As she grew sicker, Wilmer said she grew faint and stumbled into an abandoned German dugout where she lay for some five hours before hearing voices and walking out to find stretcher bearers, who she joined. It was her second time being gassed, though the first time, October 18, was far less serious.
Undoubtedly, Wilmer was suffering on an ongoing basis from the effects of the gas burning her lungs, though she noted she would not give up her work and continued to entertain the soldiers via her readings at the base camp, rather than the front, despite her discomfort.
She recalled the fateful day, commemorated each year even today as Veterans Day, November 18, when a colonel appeared, smiling, and reported that word had come over the radio that the Armistice had been signed and the war would end.
“Immediately a mighty cheer went up, and then those 2,000 lads sang the doxology as I never heard it sung before – and never expect to again.
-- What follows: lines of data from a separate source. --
-- ==== Sys2Proof/Syntax.lean ====
section
/-! DEFINITION. The instructions: one constructor per row of the opcode table, the elements and
levels that nine of the rows name, and the code words in which the rows are presented. -/

namespace Sys2Proof

/-- A logical element of the output code (R14, R90). -/
inductive Element where
  | sync
  | bit0
  | bit1
  deriving DecidableEq, Repr

/-- A level of the output: a row of the two level tables (R92, R166). -/
inductive Level where
  | s8High
  | s8Low
  | s8Q
  | u8High
  | u8Low
  | u8Q
  deriving DecidableEq, Repr

/-- One constructor per row of opcode_table.json. `ldn`, `ldr`, `cfg` and `start` are the command
words (R81), `pull` the strobe (R81), the rest the rows of formats ELEMENT (R90) and LEVEL (R92). -/
inductive Instr where
  /-- `LDN` load nibbles, format N (R82, R110). -/
  | ldn (n : NibbleFrame)
  /-- `LDR` load reading, format R (R83, R114). -/
  | ldr (id : BitVec 8) (channel : BitVec 2) (temp : BitVec 16) (humidity : BitVec 8)
  /-- `CFG` configure the format, format C (R84, R192). -/
  | cfg (fmt : Fmt)
  /-- `START` restart the stream, format Z (R85, R190). -/
  | start
  /-- `PULL`, the strobe (R186, R187, R188). -/
  | pull
  /-- Element `SYNC` (R150). -/
  | sync
  /-- Element `BIT0` (R151). -/
  | bit0
  /-- Element `BIT1` (R152). -/
  | bit1
  /-- Level `S8_HIGH` (R166): FMT = 0, I, slot 1. -/
  | s8High
  /-- Level `S8_LOW` (R166): FMT = 0, I, slot 0. -/
  | s8Low
  /-- Level `S8_Q` (R166): FMT = 0, Q. -/
  | s8Q
  /-- Level `U8_HIGH` (R166): FMT = 1, I, slot 1. -/
  | u8High
  /-- Level `U8_LOW` (R166): FMT = 1, I, slot 0. -/
  | u8Low
  /-- Level `U8_Q` (R166): FMT = 1, Q. -/
  | u8Q
  deriving DecidableEq, Repr

/-- A word of one of the table's formats, as it is presented: a 40-bit command word (formats N, R,
C, Z), the one-bit strobe, the slots of an element in time order, or a level's byte together with
the format and phase in which it is read (the byte alone does not say which level it is: R175,
R248). -/
inductive Code where
  | cmd (w : CmdWord)
  | strobe
  | element (slots : List Bool)
  | level (fmt : Fmt) (ph : Phase) (v : Value)
  deriving DecidableEq, Repr

end Sys2Proof
end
And then this officer said to me: ‘Miss Wilmer [sic], if you have a breath left in you, will you recite the salute to the flag?’”
She did, after which the soldiers sang “The Star Spangled Banner” and “My Country ‘Tis of Thee.”
Wilmer recalled, “One young fellow said: ‘Gee, ain’t it great?’ And then, in a sorrowful tone, ‘And my buddy killed only this morning and can’t be here for it.'”
Wilmer sailed for home, hiring a nurse, Mrs. Jane Redfield Vose, while in New York to assist in her care, as her injuries continued to plague her. She then headed for Chicago to visit the Sadlers, though even by then her condition necessitated that she be carried by two men into the house, according to the Indiana History blog, which added: “Once inside, Sadler’s two young children ran to greet their adopted aunt Sarah. Wilmer then needed restoratives to allow her to speak to reporters.”
And though the Chicago Tribune article reported she received the French Croix de Guerre medal for her service, that was not confirmed in YMCA publications listing decorations received by Y personnel.
After spending time with her parents in Hobart, Wilmer was sufficiently recovered by April of 1919 to deliver a speech in Indianapolis titled, “My Experiences in War.”
She continued to speak through the 1920s with her July 14, 1949, obituary noting that she opened a confectionary shop selling sweets in 1928, though it failed during the Great Depression.
Her obituary also reported she had a married daughter named Elizabeth Ann Wales, who would have been born around 1921 or 1922. The “Women in WWI” site suggests the daughter was likely adopted, given her busy touring schedule in the 1920s (a granddaughter, Dianna Kathleen Wales, was also listed).
Sarah Wilmer also continued to serve others the rest of her life through social work, including work with the deaf, besides joining the home front effort during World War II, where she worked in war production on the graveyard shift at the General Motors factory near her Rochester, New York, residence at the time. It was a fitting continuation of the remarkable work of a one-time Hoosier girl and nationally renowned star.